The obvious solution
Once you are done handling the pink nodes in the tree graph, you do not expect to get any nodes in the new layer you would aim to construct from L_d. In particular, the following seems a good fix:
Algorithm 4 Details
R[s] = T and R[u] = F for every u != s
i=0
L[i]={s}
While L[i] != null:
L[i+1]= null
For every u in L[i]
For every w in Adj[u]
Add w to L[i+1]
R[w]=T # There is no need to have a separate loop to do this assignment
i++
Question 9'
However, there is an issue with the above. The algorithm as stated will not terminate even on the tree-- do you see why?
Hint
Think back to the issue we had raised earlier in Question 5.
Answer 9
The issue is that in step 10, we blindly add w
to L[i+1]
even if we have already “seen it” this implies that the condition in line 6 will always be satisfied. The fix to this is what we had discussed before: before add w
to L[i+1]
just check if it has been already seen before. Here is the modified algorithm:
Algorithm 5 Details
R[s] = T and R[u] = F for every u != s
i=0
L[i]={s}
While L[i] != null:
L[i+1]= null
For every u in L[i]
For every w in Adj[u]
If R[w] == F
Add w to L[i+1]
R[w]=T
i++
Coming back to our example of tree plus an edge
Question 10
What happens when we run Algorithm 5 on $G$ that is a a tree plus an edge?
Answer 10
It works! Let’s look back at how the algorithm will run on this specific graph. When the algorithm is creating L[2]
from L[1]
(i.e. the blue nodes), then L[2]
in addition to having the orange node will also have the green node in it. So effectively “pull” up the subtree rooted at the green node.
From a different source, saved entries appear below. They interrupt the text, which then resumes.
-- ==== Sys2Proof/Machine/Dispatch.lean ====
section
/-! DEFINITION. One arm per command: a direct call of its meaning. -/

namespace Sys2Proof.Machine
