/-- R368, R372, R374: an agent's fault is the stand-fatal error 0x1E of its stand; a die's link event is kept; a down link
shows in its registers, counts, loses what was not acknowledged, and gives its stand the error 0x1B; the streams of a run stay until
its next grid edge. R36, R352 to R354, R369: a die whose link was down returns, unless a thermal trip has taken its power or every clock stands (R427). One that
fails a step of the bring-up, or of which no module trains, is a failed site, which counts as a change of the census. Else every core of the tower loses its registers and
its data memory and takes a new epoch; its SRAM stays whole, or is zero where its rail was lost (R388); a descriptor that this base
cannot serve leaves the site incompatible, any other brings it up, its stripe map formed anew; the census counts. Rests on the model's assumptions 53, 81. -/
def Obligations.SiteFaultsAndReturns : Prop :=
  (∀ (s : State) (t c : Nat), t < 16 → c < 6 →
    let w := 6 * t + c
    let x := s.site w
    s.linkState w = 3 →
    (∀ (code src : BitVec 8) (i : Nat), s.standOfTower w = some i → s.openSite w = true →
      exec (.agentFault t c code src) s =
        .next (s.standFatal i { siteErr 7 0x1E w with gcore := some (128 * w + src.toNat), detail := some code.toNat })) ∧
    (∀ m cause, m < 17 → exec (.linkEvent t c m cause) s =
      .next (s.setSite w { x with events := x.events ++ [(m, cause)] })) ∧
    (let a := Reg.SITE_LINK_STATE t c
     let e := Reg.SITE_EVENTS t c
     let runs := (s.standOfTower w).any s.inRun
     let y := s.writes [(a, Fld.SITE_LINK_STATE_state, 0), (a, Fld.SITE_LINK_STATE_streams, if runs then x.streams.length else 0),
       (e, Fld.SITE_EVENTS_link_event, 1)]
     let s1 := ((y.setTile t { y.tile t with down := (y.tile t).down.filter fun d => d.w != w }).sfSat e
       Fld.SITE_EVENTS_downs 1).setSite w
         { SiteSt.zero with streams := if runs then x.streams else [], lost := runs, dieGtc := x.dieGtc, dieAt := x.dieAt,
                            events := x.events, run := x.run, ended := x.ended }
     exec (.siteLinkDown t c) s = .next (match s.standOfTower w with
       | some i => s1.standFatal i (siteErr 7 0x1B w)
       | none => s1))) ∧
  (∀ (s : State) (t c : Nat) (found : SiteFound), t < 16 → c < 6 →
    let w := 6 * t + c
    let desc := found.desc
    s.linkState w = 0 → s.gf (Reg.SITE_EVENTS t c) Fld.SITE_EVENTS_link_event = 1 →
    (s.tripped = true ∨ s.clk.stopped = true → ∀ bad, exec (.siteLinkReturn t c found bad) s = .next s) ∧
    (s.tripped = false → s.clk.stopped = false → found.fails = true ∨ (∀ m < 17, m ∈ found.out) → ∀ bad,
      exec (.siteLinkReturn t c found bad) s = .next (s.siteFailed w).censusGen ∧ (s.siteFailed w).linkState w = 4) ∧
    (s.tripped = false → s.clk.stopped = false → found.fails = false → (∃ m < 17, m ∉ found.out) →
    ∃ u, exec (.siteLinkReturn t c found []) s = .next u ∧
      (∀ k < 128, u.core (128 * w + k) =
        { CoreSt.zero with fenced := (s.core (128 * w + k)).fenced, epoch := (s.core (128 * w + k)).epoch + 1 }) ∧
      (∀ g o, towerOf g = w → o < dmBytes → memGet u.mem (dmAddr g o) = 0) ∧
      (∀ a, a < 0x3000_0000_0000 → a < tsAddr w 0 ∨ tsAddr w 0 + towerBytes ≤ a → memGet u.mem a = memGet s.mem a) ∧
      ((∀ o, o < towerBytes → memGet u.mem (tsAddr w o) = memGet s.mem (tsAddr w o)) ∨
        ∀ o, o < towerBytes → memGet u.mem (tsAddr w o) = 0) ∧
      u.linkState w = (if descBad desc then 5 else if u.siteMask w = 0 ∧ u.siteHalf w = 0 then 4 else 3) ∧
      (∀ i < 16, (u.reg (Reg.SITE_DESC w i)).toNat = descField desc (4 * i) 4) ∧
      (descBad desc = false → found.out = [] → 16 ≤ descField desc 20 1 → natBit (descField desc 21 1) 0 = true →
        (∀ e ∈ s.dwm, ¬(e.kind = 0x0A ∧ e.tile.toNat = t ∧ e.site.toNat = c)) → u.siteMask w = 0xFFFF)))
The situation would look like this
Question 11
So why is Algorithm 5 correct?
Answer 11
Basically we do not care in which order the nodes are put in: i.e. whether we discovered the green node directly from the blue node or the orange node. If we choose the latter then we would have the following situation
The general case
We are now ready to bite the bullet and handle the most general case. E.g. our $G$ might look something like this:
Question 12
Can you think of an example $G$ where Algorithm 5 does not work?
Answer 12
There is none! The algorithm is already enough to work on all graphs.
Question 13
Can you prove that Algorithm 5 always works?
Answer 13
You can prove this by induction (and indeed we will do so in class for a much more general algorithm that includes our current algorithm as a special case).
Question 14
Why does Algorithm 5 terminate?
Answer 14
We will show that this algorithm runs in time $O(m+n)$. In particular, it terminates! (Note that this implies that on trees, this runs in $O(n)$ time.)